Share

Bab 6

Penulis: Ajeng padmi
last update Terakhir Diperbarui: 2025-08-13 05:33:49

“Yakin mau kos ditempat aku?” 

“Yakinlah, kok kayaknya nggak percaya gitu.” 

“Jelas nggak percayalah, anak mama kayak kamu kok ngekos ditempat kumuh lagi.” 

Entah sial atau beruntung dalam pelariannya ini Cahaya bertemu dengan teman SMAnya dulu, atau lebih tepat disebut saingan, karena mereka dulu selalu bersaing dalam prestasi.

“Ya iyalah aku anak mama bukan anak tetangga, ngaco saja kamu. Jadi bagaimana ada nggak?” tanya  Cahaya lagi. 

Meski berniat pergi dari rumah, dia tidak ingin pergi jauh dari kota ini, apalagi dengan kondisi sang ibu yang baru saja menjalani operasi jantung. 

“Bentar aku hubungi ibu kosku aku tanyakan, memangnya kamu butuh kapan?” 

“Sekarang,” jawab cahaya tanpa ragu. “Iya aku butuh sekarang, Lis.” Apa wajahnya kurang meyakinkan kalau butuh tempat tinggal saat ini? 

“Eh? Kamu kerja dekat  kantorku?” 

“Nggak aku nggak kerja, cuma pingin kos saja nanti masalah kerja gampanglah,” jawab Cahaya sambil meringis.  

Wanita muda yang dipanggil Lis, oleh Cahaya itu hanya mengedikkan bahu lalu mengeluarkan ponselnya dan menelpon seseorang. 

“Ada satu tapi nggak ada Acnya, bagaiamana?” setelah Lis menyebutkan harga sewanya.

“Deal,” kata Cahaya tanpa berpikir.
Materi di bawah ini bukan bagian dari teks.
-- ==== Sys2Proof/Syntax.lean ====
section
/-! DEFINITION. Instructions and events of the machine as data: one constructor of `Instr` for each row of spec/opcode_table.json
(slot words of 03 R70 to R87, then the steps of 95). Register numbers, operation codes and field codes are constructors here;
the bits are Decode's. -/
namespace Sys2Proof

/-- The eight slots of a bundle (03 R70). -/
inductive Slot where
  | c | s | va | vb | m | xa | xb | f
  deriving DecidableEq, Repr

/-- A 6-bit source selector (03 R74). -/
inductive Sel where
  | reg (r : Fin 32)      -- 0x00 to 0x1f
  | own (b : Fin 4)       -- 0x20 to 0x23
  | partner (b : Fin 4)   -- 0x24 to 0x27
  | zero                  -- 0x28
  | lane                  -- 0x29
  | tileid                -- 0x2a
  | cuelo                 -- 0x2b
  | cross (i : Fin 4)     -- 0x2c to 0x2f
  deriving DecidableEq, Repr

/-- The guard of a CT or EX word: predicate and inversion (03 R75). -/
structure Guard where
  p : Fin 8
  inv : Bool
  deriving DecidableEq, Repr

/-- The destination of a word with a register result: suppress bit N, result latch L, register D (03 R73). -/
structure Dst where
  n : Bool
  l : Fin 4
  d : Fin 32
  deriving DecidableEq, Repr

/-- Rounding modes (02 R49). -/
inductive Rnd where
  | rne | rz | ru | rd | sr
  deriving DecidableEq, Repr

/-- Format codes of VCVT (03 R84). -/
inductive CvtFmt where
  | fp32 | bf16 | fp16 | e4m3 | e5m2 | i32 | n32
  deriving DecidableEq, Repr

/-- Mantissa widths (03 R84, 02 R55). -/
inductive Width where
  | w4 | w6 | w8 | w16
  deriving DecidableEq, Repr

/-- MX element formats (03 R84, 02 R59). -/
inductive MxFmt where
  | int8 | e4m3 | e5m2 | e2m3 | e3m2 | e2m1
  deriving DecidableEq, Repr

/-- Types of a reduction (03 R84). -/
inductive RedTy where
  | i32 | n32 | fp32
  deriving DecidableEq, Repr

/-- Formats of a drain (03 R85). -/
inductive DrainFmt where
  | fp32 | bf16 | fp16
  deriving DecidableEq, Repr

/-- Scopes (03 R86, 10 R278). -/
inductive Scope where
  | tile | gang | module | company | deck | system
  deriving DecidableEq, Repr

/-- Operations of a collective (03 R86). -/
inductive COp where
  | i32 | fp32 | max | bf16
  deriving DecidableEq, Repr

/-- Sides of a tile (03 R87). -/
inductive Side where
  | n | e | s | w
  deriving DecidableEq, Repr

/-- A tile of a company: company number, gang, row and column in the gang (01 R40). -/
structure TileKey where
  co : Nat
  gang : Nat
  row : Nat
  col : Nat
  deriving DecidableEq, Repr

/-- Sites: 0 to 7 are C0 to C7, 8 to 15 are M0 to M7, 16 is S (03 R86, 11 R301). -/
abbrev SiteId := Fin 17

/-- A deck link by its site and its port there: 0 to 7 are N0, N1, E0, E1, S0, S1, W0, W1 (12 R309, R313). -/
structure DeckLink where
  site : SiteId
  port : Fin 8
  deriving DecidableEq, Repr

/-- Where a storage error lies (11 R299, unit codes 0x01 to 0x0c). -/
inductive ErrPlace where
  | tile (k : TileKey) (unit : Fin 6)                        -- 0x01 to 0x05 in a tile's state; 0 unused
  | weights (site : SiteId) (q : Fin 4) (row col : Fin 16)   -- 0x06
  | shadow (k : TileKey) (boundary : Bool)                   -- 0x07
  | gate (co : Nat) (site : SiteId) (q : Fin 4) (sealed : Bool)   -- 0x08
  | hbm (addr : BitVec 48)                                   -- 0x09
  | mailbox (w : Fin 4096)                                   -- 0x0a
  | link (l : DeckLink)                                      -- 0x0b
  | xlate (site : SiteId) (q : Fin 4)                        -- 0x0c
  deriving DecidableEq, Repr

/-- One failing unit found by self-test: place, unit code, error kind, detail (15 R367, R368). -/
structure TestEntry where
  q : Fin 4
  prow : Fin 16
  pcol : Fin 17
  unit : BitVec 8
  error : BitVec 8
  detail : BitVec 16
  addr : BitVec 64
  deriving DecidableEq, Repr

/-- What TESTING found: failing units, whether the configuration record verifies, whether the leaf firmware is accepted (13 R326). -/
structure TestOutcome where
  entries : List TestEntry
  recordOk : Bool
  firmwareOk : Bool
  deriving DecidableEq, Repr

/-- What TRAINING found (13 R326, R328): the trained ports, or the failure of LASTCAUSE 9 or 10. -/
inductive TrainOutcome where
  | trained (ports : List (Fin 8))
  | noLink
  | noTrim
  deriving DecidableEq, Repr

/-- A configuration record of the flash (14 R353): type, sequence number, payload and signature as bytes. -/
structure FlashRecord where
  typ : Nat
  seq : Nat
  payload : List (BitVec 8)
  sig : List (BitVec 8)
  deriving DecidableEq, Repr

/-- Where a host access of deck memory falls: its PCIe port and its address (14 R360). -/
structure PortAddr where
  port : Fin 4
  addr : BitVec 48
  deriving DecidableEq, Repr

/-- A window of registers: its PCIe port, BAR2 or BAR0 (14 R340, R354; 15 R369). -/
structure PortBar where
  port : Fin 4
  bar2 : Bool
  deriving DecidableEq, Repr
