/-- Rows of the opcode table as (match, mask, slot), part 3 (log 7). -/
def tableRows3 : List (Nat × Nat × Slot) :=
  [(0x4000001, 0xffff000f, .va), (0x4000002, 0xffff000f, .va), (0x4000003, 0xffff000f, .va), (0x4000004, 0xffff000f, .va),
   (0x4000005, 0xffff000f, .va), (0x4000008, 0xffff000f, .va), (0x4000009, 0xffff000f, .va), (0x400000a, 0xffff000f, .va),
   (0x400000b, 0xffff000f, .va), (0x30008000, 0xfe008fff, .va), (0x40000000, 0xffc00ffc, .xa), (0x44000000, 0xffc00ffc, .xa),
   (0x4c000000, 0xffc00ffc, .xa), (0x20000000, 0xffff000f, .f), (0x28000000, 0xffff000f, .f), (0x28000001, 0xffff000f, .f),
   (0x4000000, 0xfe00fc3f, .f), (0x6000000, 0xffff0038, .f), (0x48000000, 0xfffc000f, .s), (0xa000000, 0xfe1ff800, .c),
   (0xe000000, 0xfe1ff800, .c), (0x200000c, 0xfe0003ff, .s), (0x200000d, 0xfe0003ff, .s), (0x18000000, 0xfe00ffc0, .s),
   (0x1a000000, 0xfe00ffc0, .s), (0x1c000000, 0xfe00ffc0, .s), (0x12000002, 0xfe0003ff, .va), (0x12000003, 0xfe0003ff, .va),
   (0x20000000, 0xfe0003ff, .va), (0x20000001, 0xfe0003ff, .va), (0x20000002, 0xfe0003ff, .va), (0x20000003, 0xfe0003ff, .va),
   (0x20000004, 0xfe0003ff, .va), (0xa000000, 0xfe0003ff, .f), (0x22000000, 0xfe0003ff, .f)]

/-- Rows of the opcode table as (match, mask, slot), part 4 (log 7). -/
def tableRows4 : List (Nat × Nat × Slot) :=
  [(0x24000000, 0xfe0003ff, .f), (0x26000000, 0xfe0003ff, .f), (0x2c000000, 0xfe0003ff, .f), (0x4000000, 0xffff0000, .c),
   (0x22000000, 0xffff0000, .c), (0x2a000000, 0xffff0000, .c), (0x36000000, 0xffff0000, .c), (0x8000000, 0xfe00fc38, .f),
   (0xc000000, 0xffc0f800, .c), (0x22000000, 0xfe0003f3, .va), (0x22000001, 0xfe0003f3, .va), (0x22000002, 0xfe0003f3, .va),
   (0x22000003, 0xfe0003f3, .va), (0x10000000, 0xfe0003fc, .m), (0x1a000000, 0xfe7f0000, .c), (0x6000000, 0xfe38000f, .s),
   (0x6000001, 0xfe38000f, .s), (0x6000002, 0xfe38000f, .s), (0x6000003, 0xfe38000f, .s), (0x6000004, 0xfe38000f, .s),
   (0x6000005, 0xfe38000f, .s), (0x36000000, 0xffc0000f, .va), (0x28000000, 0xfe1f0000, .c), (0x16000000, 0xfe0000f8, .va),
   (0x18000000, 0xfe0000f8, .va), (0x6000000, 0xffc00030, .m), (0x1c000000, 0xfe0f0000, .c), (0x2000000, 0xfe00000f, .s),
   (0x2000001, 0xfe00000f, .s), (0x2000002, 0xfe00000f, .s), (0x2000003, 0xfe00000f, .s), (0x2000004, 0xfe00000f, .s),
   (0x2000005, 0xfe00000f, .s), (0x2000006, 0xfe00000f, .s), (0x2000007, 0xfe00000f, .s)]

/-- Rows of the opcode table as (match, mask, slot), part 5 (log 7). -/
def tableRows5 : List (Nat × Nat × Slot) :=
  [(0x2000008, 0xfe00000f, .s), (0x2000009, 0xfe00000f, .s), (0x200000a, 0xfe00000f, .s), (0x200000b, 0xfe00000f, .s),
   (0x4000000, 0xfe00000f, .s), (0x4000001, 0xfe00000f, .s), (0x4000002, 0xfe00000f, .s), (0x4000003, 0xfe00000f, .s),
   (0x4000004, 0xfe00000f, .s), (0x4000005, 0xfe00000f, .s), (0x4000006, 0xfe00000f, .s), (0xa000000, 0xfe00000f, .s),
   (0xa000001, 0xfe00000f, .s), (0x38000000, 0xffc08000, .s), (0x3a000000, 0xffc08000, .s), (0x3c000000, 0xffc08000, .s),
   (0x3e000000, 0xffc08000, .s), (0x2000000, 0xfe00000f, .va), (0x2000001, 0xfe00000f, .va), (0x2000002, 0xfe00000f, .va),
   (0x2000003, 0xfe00000f, .va), (0x2000004, 0xfe00000f, .va), (0x2000005, 0xfe00000f, .va), (0x2000006, 0xfe00000f, .va),
   (0x2000007, 0xfe00000f, .va), (0x2000008, 0xfe00000f, .va), (0x2000009, 0xfe00000f, .va), (0x200000a, 0xfe00000f, .va),
   (0x200000b, 0xfe00000f, .va), (0x200000c, 0xfe00000f, .va), (0x200000d, 0xfe00000f, .va), (0x8000000, 0xfe00000f, .va),
   (0x12000000, 0xfe00000f, .va), (0x12000001, 0xfe00000f, .va), (0x1a000000, 0xfe000078, .va)]

/-- Rows of the opcode table as (match, mask, slot), part 6 (log 7). -/
def tableRows6 : List (Nat × Nat × Slot) :=
  [(0x1c000000, 0xfe000078, .va), (0x24000000, 0xfe00000f, .va), (0x24000001, 0xfe00000f, .va), (0x24000002, 0xfe00000f, .va),
   (0x24000003, 0xfe00000f, .va), (0x24000004, 0xfe00000f, .va), (0x24000005, 0xfe00000f, .va), (0x32000000, 0xffc08000, .va),
   (0x34000000, 0xfe00000f, .va), (0x2c000000, 0xfe010000, .c), (0x30000000, 0xfe008000, .s), (0x32000000, 0xfe008000, .s),
   (0x34000000, 0xfe008000, .s), (0x36000000, 0xfe008000, .s), (0xa000000, 0xfe000008, .va), (0xc000000, 0xfe000008, .va),
   (0xe000000, 0xfe000008, .va), (0x10000000, 0xfe000008, .va), (0x14000000, 0xfe000008, .va), (0x30000000, 0xfe008000, .va),
   (0x18000000, 0xfe000000, .c), (0x8000000, 0xfe000000, .s), (0x10000000, 0xfe000000, .s), (0x12000000, 0xfe000000, .s),
   (0x14000000, 0xfe000000, .s), (0x16000000, 0xfe000000, .s), (0x1e000000, 0xfe000000, .s), (0x20000000, 0xfe000000, .s),
   (0x50000000, 0xfe000000, .s), (0x52000000, 0xfe000000, .s)]

/-- The rows of the opcode table that are slot words, those with most fixed bits first (log 7). -/
def tableRows : List (Nat × Nat × Slot) := tableRows1 ++ tableRows2 ++ tableRows3 ++ tableRows4 ++ tableRows5 ++ tableRows6

/-- The slot a word of the opcode table is read in: for a row's word with every field zero the first slot of `tableSlots` in which it is
legal, for any other the slot of the legal row with most fixed bits (log 7). -/
def tableSlot (w : Nat) : Option Slot :=
  if tableRows.any fun r => r.1 == w then tableSlots.find? fun sl => (decode sl w).isSome
  else (tableRows.find? fun r => (w &&& r.2.1) == r.1 && (decode r.2.2 w).isSome).map fun r => r.2.2

/-- The instruction read from the first `nbits` bits of a word, the rest zero (log 7). -/
def decodeTableWord (nbits w : Nat) : Option Instr :=
  if nbits ≤ 32 ∧ w < 2 ^ 32 then (tableSlot w).bind fun sl => decode sl w else none

end Sys2Proof
end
Meski tabungannya sudah terkuras dia masih punya beberapa uang simpanan dan perhiasan yang dia pakai. 

“Ok ayo ikut aku, bawa barang-barangmu.” 

Cahaya mengangkat tangan kanan yang memegang ponsel dan tangan kiri yang memegang tas kecilnya, hanya itu barang-barangnya saat ini. 

“Kamu minggat atau bagaimana sih,  gila memang,” gerutu wanita itu yang hanya ditanggapi santai oleh Cahaya. 

Boro-boro bawa barang, bisa kabur saja dia sudah sangat bersyukur. 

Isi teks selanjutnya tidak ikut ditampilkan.